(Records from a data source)
::::
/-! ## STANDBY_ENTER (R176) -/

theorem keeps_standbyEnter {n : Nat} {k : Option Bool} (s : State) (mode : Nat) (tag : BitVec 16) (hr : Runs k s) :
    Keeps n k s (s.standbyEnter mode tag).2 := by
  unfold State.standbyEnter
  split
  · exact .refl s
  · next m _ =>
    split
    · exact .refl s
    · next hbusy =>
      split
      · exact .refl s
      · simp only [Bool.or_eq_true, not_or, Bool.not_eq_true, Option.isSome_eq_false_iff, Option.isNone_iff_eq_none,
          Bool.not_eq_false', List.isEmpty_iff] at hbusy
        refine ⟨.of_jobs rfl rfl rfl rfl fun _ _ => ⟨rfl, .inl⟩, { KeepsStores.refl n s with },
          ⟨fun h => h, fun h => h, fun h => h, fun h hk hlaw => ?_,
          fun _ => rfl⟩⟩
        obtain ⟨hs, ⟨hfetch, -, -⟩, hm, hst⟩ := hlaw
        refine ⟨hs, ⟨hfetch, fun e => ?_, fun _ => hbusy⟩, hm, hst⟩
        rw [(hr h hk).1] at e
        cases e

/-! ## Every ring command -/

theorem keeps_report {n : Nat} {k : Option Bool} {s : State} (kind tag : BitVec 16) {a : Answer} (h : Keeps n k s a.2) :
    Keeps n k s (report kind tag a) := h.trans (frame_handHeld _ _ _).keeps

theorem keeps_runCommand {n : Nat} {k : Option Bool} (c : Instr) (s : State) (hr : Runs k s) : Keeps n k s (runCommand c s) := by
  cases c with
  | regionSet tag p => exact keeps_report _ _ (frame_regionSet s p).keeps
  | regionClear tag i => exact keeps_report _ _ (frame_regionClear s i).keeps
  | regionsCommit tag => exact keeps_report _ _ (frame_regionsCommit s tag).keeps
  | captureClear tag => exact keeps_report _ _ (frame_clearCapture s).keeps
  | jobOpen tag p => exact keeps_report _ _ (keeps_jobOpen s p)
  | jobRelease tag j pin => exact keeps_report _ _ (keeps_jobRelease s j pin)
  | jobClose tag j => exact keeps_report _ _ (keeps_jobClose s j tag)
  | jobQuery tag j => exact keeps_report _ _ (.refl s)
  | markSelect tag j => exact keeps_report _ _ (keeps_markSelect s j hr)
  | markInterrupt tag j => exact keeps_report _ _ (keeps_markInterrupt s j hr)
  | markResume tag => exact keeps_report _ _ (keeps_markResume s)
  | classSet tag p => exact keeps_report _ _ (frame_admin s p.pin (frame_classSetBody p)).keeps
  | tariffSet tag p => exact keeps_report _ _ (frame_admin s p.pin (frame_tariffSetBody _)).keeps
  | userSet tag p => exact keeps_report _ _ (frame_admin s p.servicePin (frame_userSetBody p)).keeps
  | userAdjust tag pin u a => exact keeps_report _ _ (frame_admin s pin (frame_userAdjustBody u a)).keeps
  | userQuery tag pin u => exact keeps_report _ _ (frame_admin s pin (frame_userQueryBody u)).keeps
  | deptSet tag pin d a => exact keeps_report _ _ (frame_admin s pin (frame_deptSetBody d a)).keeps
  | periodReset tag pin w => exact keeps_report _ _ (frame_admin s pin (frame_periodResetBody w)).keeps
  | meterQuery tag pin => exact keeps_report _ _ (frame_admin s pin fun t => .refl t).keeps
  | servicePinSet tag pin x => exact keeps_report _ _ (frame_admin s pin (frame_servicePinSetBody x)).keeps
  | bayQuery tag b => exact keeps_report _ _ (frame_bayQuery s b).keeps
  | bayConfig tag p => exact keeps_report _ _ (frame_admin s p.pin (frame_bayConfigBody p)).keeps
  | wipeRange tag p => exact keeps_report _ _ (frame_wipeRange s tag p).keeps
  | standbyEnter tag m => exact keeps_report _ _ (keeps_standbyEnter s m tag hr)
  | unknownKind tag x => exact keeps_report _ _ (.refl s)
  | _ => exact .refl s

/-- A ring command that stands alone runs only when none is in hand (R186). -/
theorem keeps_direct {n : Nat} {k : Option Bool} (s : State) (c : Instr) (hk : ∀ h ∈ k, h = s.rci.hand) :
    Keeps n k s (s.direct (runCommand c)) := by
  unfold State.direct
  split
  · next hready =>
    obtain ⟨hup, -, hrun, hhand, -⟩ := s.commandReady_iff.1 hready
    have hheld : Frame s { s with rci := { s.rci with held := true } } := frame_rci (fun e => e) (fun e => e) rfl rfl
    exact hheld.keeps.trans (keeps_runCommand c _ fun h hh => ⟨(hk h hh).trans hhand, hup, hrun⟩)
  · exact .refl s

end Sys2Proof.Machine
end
::::
WORK TASK -
Repeat word for word every line from the start of the entries to the line holding "(keeps_jobRelease s j pin)", inclusive, and nothing else.

OUTPUT FOR THIS TASK -
/-! ## STANDBY_ENTER (R176) -/

theorem keeps_standbyEnter {n : Nat} {k : Option Bool} (s : State) (mode : Nat) (tag : BitVec 16) (hr : Runs k s) :
    Keeps n k s (s.standbyEnter mode tag).2 := by
  unfold State.standbyEnter
  split
  · exact .refl s
  · next m _ =>
    split
    · exact .refl s
    · next hbusy =>
      split
      · exact .refl s
      · simp only [Bool.or_eq_true, not_or, Bool.not_eq_true, Option.isSome_eq_false_iff, Option.isNone_iff_eq_none,
          Bool.not_eq_false', List.isEmpty_iff] at hbusy
        refine ⟨.of_jobs rfl rfl rfl rfl fun _ _ => ⟨rfl, .inl⟩, { KeepsStores.refl n s with },
          ⟨fun h => h, fun h => h, fun h => h, fun h hk hlaw => ?_,
          fun _ => rfl⟩⟩
        obtain ⟨hs, ⟨hfetch, -, -⟩, hm, hst⟩ := hlaw
        refine ⟨hs, ⟨hfetch, fun e => ?_, fun _ => hbusy⟩, hm, hst⟩
        rw [(hr h hk).1] at e
        cases e

/-! ## Every ring command -/

theorem keeps_report {n : Nat} {k : Option Bool} {s : State} (kind tag : BitVec 16) {a : Answer} (h : Keeps n k s a.2) :
    Keeps n k s (report kind tag a) := h.trans (frame_handHeld _ _ _).keeps

theorem keeps_runCommand {n : Nat} {k : Option Bool} (c : Instr) (s : State) (hr : Runs k s) : Keeps n k s (runCommand c s) := by
  cases c with
  | regionSet tag p => exact keeps_report _ _ (frame_regionSet s p).keeps
  | regionClear tag i => exact keeps_report _ _ (frame_regionClear s i).keeps
  | regionsCommit tag => exact keeps_report _ _ (frame_regionsCommit s tag).keeps
  | captureClear tag => exact keeps_report _ _ (frame_clearCapture s).keeps
  | jobOpen tag p => exact keeps_report _ _ (keeps_jobOpen s p)
  | jobRelease tag j pin => exact keeps_report _ _ (keeps_jobRelease s j pin)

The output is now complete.